Recorded data:
• • • • • • •

-- ==== Sys2Proof/Machine/Ops.lean ====
section
/-!
DEFINITION. The shared operations of every meaning: registers (10_state.md R21 to R23), the program counter, memory
access with its range check and reports (20_memory.md R50 to R62), the halting transition, which is the machine's only
exception entry (60_exceptions.md R303), and the host's reset, its only return (R307).
-/

namespace Sys2Proof.Machine

/-! ### Registers -/

/-- `x[i]` (R22): register 0 reads as zero. -/
def State.readReg (s : State) (i : RegIdx) : Word :=
  if i = 0 then 0 else s.regs[i.val - 1]'(by omega)

/-- `x[i] <- v` (R23): a write to register 0 is discarded. -/
def State.writeReg (s : State) (i : RegIdx) (v : Word) : State :=
  if i = 0 then s else { s with regs := s.regs.set (i.val - 1) v (by omega) }

/-! ### Program counter and counter -/

/-- `pc <- t` (00_scope.md R14). -/
def State.setPc (s : State) (t : Word) : State := { s with pc := t }

/-- `pc <- pc + 4`, modulo 2^32 (10_state.md R27, R28). -/
def State.advancePc (s : State) : State := s.setPc (s.pc + 4)

/-- A meaning's answer. -/
abbrev Result := Host.Outcome State Fault Refusal

/-- The end of most instructions: `x[rd] <- v`, then `pc <- pc + 4` (10_state.md R27). -/
def State.writeAndAdvance (s : State) (rd : RegIdx) (v : Word) : State := (s.writeReg rd v).advancePc

/-- `icount <- icount + 1` (10_state.md R32). -/
def State.countInstruction (s : State) : State := { s with icount := s.icount + 1 }

/-! ### Halting: the one exception mechanism -/

/-- `raise <Cause>` (00_scope.md R15, 60_exceptions.md R303): `halted` and the reason are set, nothing else changes; no
register saves anything and control goes nowhere. -/
def State.raise (s : State) (cause : HaltReason) : State := { s with halted := true, haltReason := cause }

/-- The host's `reset()` (70_reset_and_hazards.md R340): the only way out of HALTED (60_exceptions.md R307). Memory and
the report log keep their contents. -/
def State.hartReset (s : State) : State :=
  { s with
    regs := Vector.replicate 31 s.cfg.regResetFill
    pc := 0
    icount := 0
    halted := false
    haltReason := .none }

/-! ### Memory -/

/-- The three access widths (20_memory.md R64). -/
inductive Width where
  | byte
  | half
  | word
  deriving DecidableEq, Repr

def Width.bytes : Width → Nat
  | .byte => 1
  | .half => 2
  | .word => 4

/-- `InRange(addr, n)` (R52): natural-number arithmetic, no wrap-around. -/
abbrev InRange (c : Config) (addr : Word) (n : Nat) : Prop := addr.toNat + n - 1 < c.capacity

/-- What one address reads as: the memory byte in range, zero outside (R54, R57, R65). An address is a natural number:
the bytes of an access that passes 0xFFFFFFFF do not wrap to 0, they are out of range (92_eei_decisions.md D11; log 5). -/
def State.byteAt (s : State) (a : Nat) : Byte :=
  if a < s.cfg.capacity then Memory.get s.cfg.memFill s.mem a else 0

/-- The little-endian composition of the bytes at `a`, `a + 1`, … (R53 to R56), zero above the width. -/
def composeBytes (byteAt : Nat → Byte) (a : Nat) : Width → Word
  | .byte => (byteAt a).zeroExtend 32
  | .half => (byteAt (a + 1) ++ byteAt a).zeroExtend 32
  | .word => wordOfBytes (byteAt a) (byteAt (a + 1)) (byteAt (a + 2)) (byteAt (a + 3))

/-- The value `MemRead(addr, n)` returns, zero above the width: under `whole` all of it or zero (R54 to R57); under
`per_byte` each byte on its own (R58). -/
def State.readValue (s : State) (addr : Word) (w : Width) : Word :=
  match s.cfg.oorPolicy with
  | .whole =>
    if InRange s.cfg addr w.bytes then composeBytes (Memory.get s.cfg.memFill s.mem) addr.toNat w else 0
  | .perByte => composeBytes s.byteAt addr.toNat w

/-- The reports of one access (R57): one for the whole access under `whole`; under `per_byte` one for each byte outside
the array, rising, its address kept to 32 bits (DESIGN CHOICE, log 6: the spec fixes no form there). -/
def accessReports (c : Config) (kind : AccessKind) (addr : Word) (n : Nat) : List OorReport :=
  match c.oorPolicy with
  | .whole => if InRange c addr n then [] else [⟨kind, addr, n⟩]
  | .perByte =>
    ((List.range n).filter fun k => c.capacity ≤ addr.toNat + k).map fun k => ⟨kind, addr + BitVec.ofNat 32 k, 1⟩

/-- Append reports to the side channel (R37). -/
def State.report (s : State) (reports : List OorReport) : State := { s with oorLog := s.oorLog ++ reports }

/-- The cells a store of `w` bytes of `v` at `addr` names, lowest address first, low byte first (R53, R60 to R62). -/
def storeCells (addr : Word) (w : Width) (v : Word) : List Host.Cell :=
  (List.range w.bytes).map fun k => (addr.toNat + k, v.extractLsb' (8 * k) 8)

/-- The cells a store changes: all or none under `whole` (R57, R60 to R62), those in range under `per_byte` (R58;
a byte past 0xFFFFFFFF is out of range, D11; log 5). -/
def storedCells (c : Config) (addr : Word) (w : Width) (v : Word) : List Host.Cell :=
  match c.oorPolicy with
  | .whole => if InRange c addr w.bytes then storeCells addr w v else []
  | .perByte => (storeCells addr w v).filter fun cell => cell.1 < c.capacity

/-- `MemRead(addr, n)` (R54 to R58): the value, and the state with the access's reports appended. It never stops the
instruction (R57). -/
def State.memRead (s : State) (addr : Word) (w : Width) : Word × State :=
  (s.readValue addr w, s.report (accessReports s.cfg .read addr w.bytes))

/-- `MemWrite(addr, n, v)` (R57, R58, R60 to R62). It never stops the instruction. -/
def State.memWrite (s : State) (addr : Word) (w : Width) (v : Word) : State :=
  { s with
    mem := Memory.setAll s.cfg.memFill s.mem (storedCells s.cfg addr w v)
    oorLog := s.oorLog ++ accessReports s.cfg .write addr w.bytes }

end Sys2Proof.Machine
end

• • • • • • •

WHAT TO PRODUCE:
From the data above, reproduce word for word the lines running from the line with "def State.report (s" to the line with "store changes: all", ends included.

TASK RESPONSE:
def State.report (s : State) (reports : List OorReport) : State := { s with oorLog := s.oorLog ++ reports }

/-- The cells a store of `w` bytes of `v` at `addr` names, lowest address first, low byte first (R53, R60 to R62). -/
def storeCells (addr : Word) (w : Width) (v : Word) : List Host.Cell :=
  (List.range w.bytes).map fun k => (addr.toNat + k, v.extractLsb' (8 * k) 8)

/-- The cells a store changes: all or none under `whole` (R57, R60 to R62), those in range under `per_byte` (R58;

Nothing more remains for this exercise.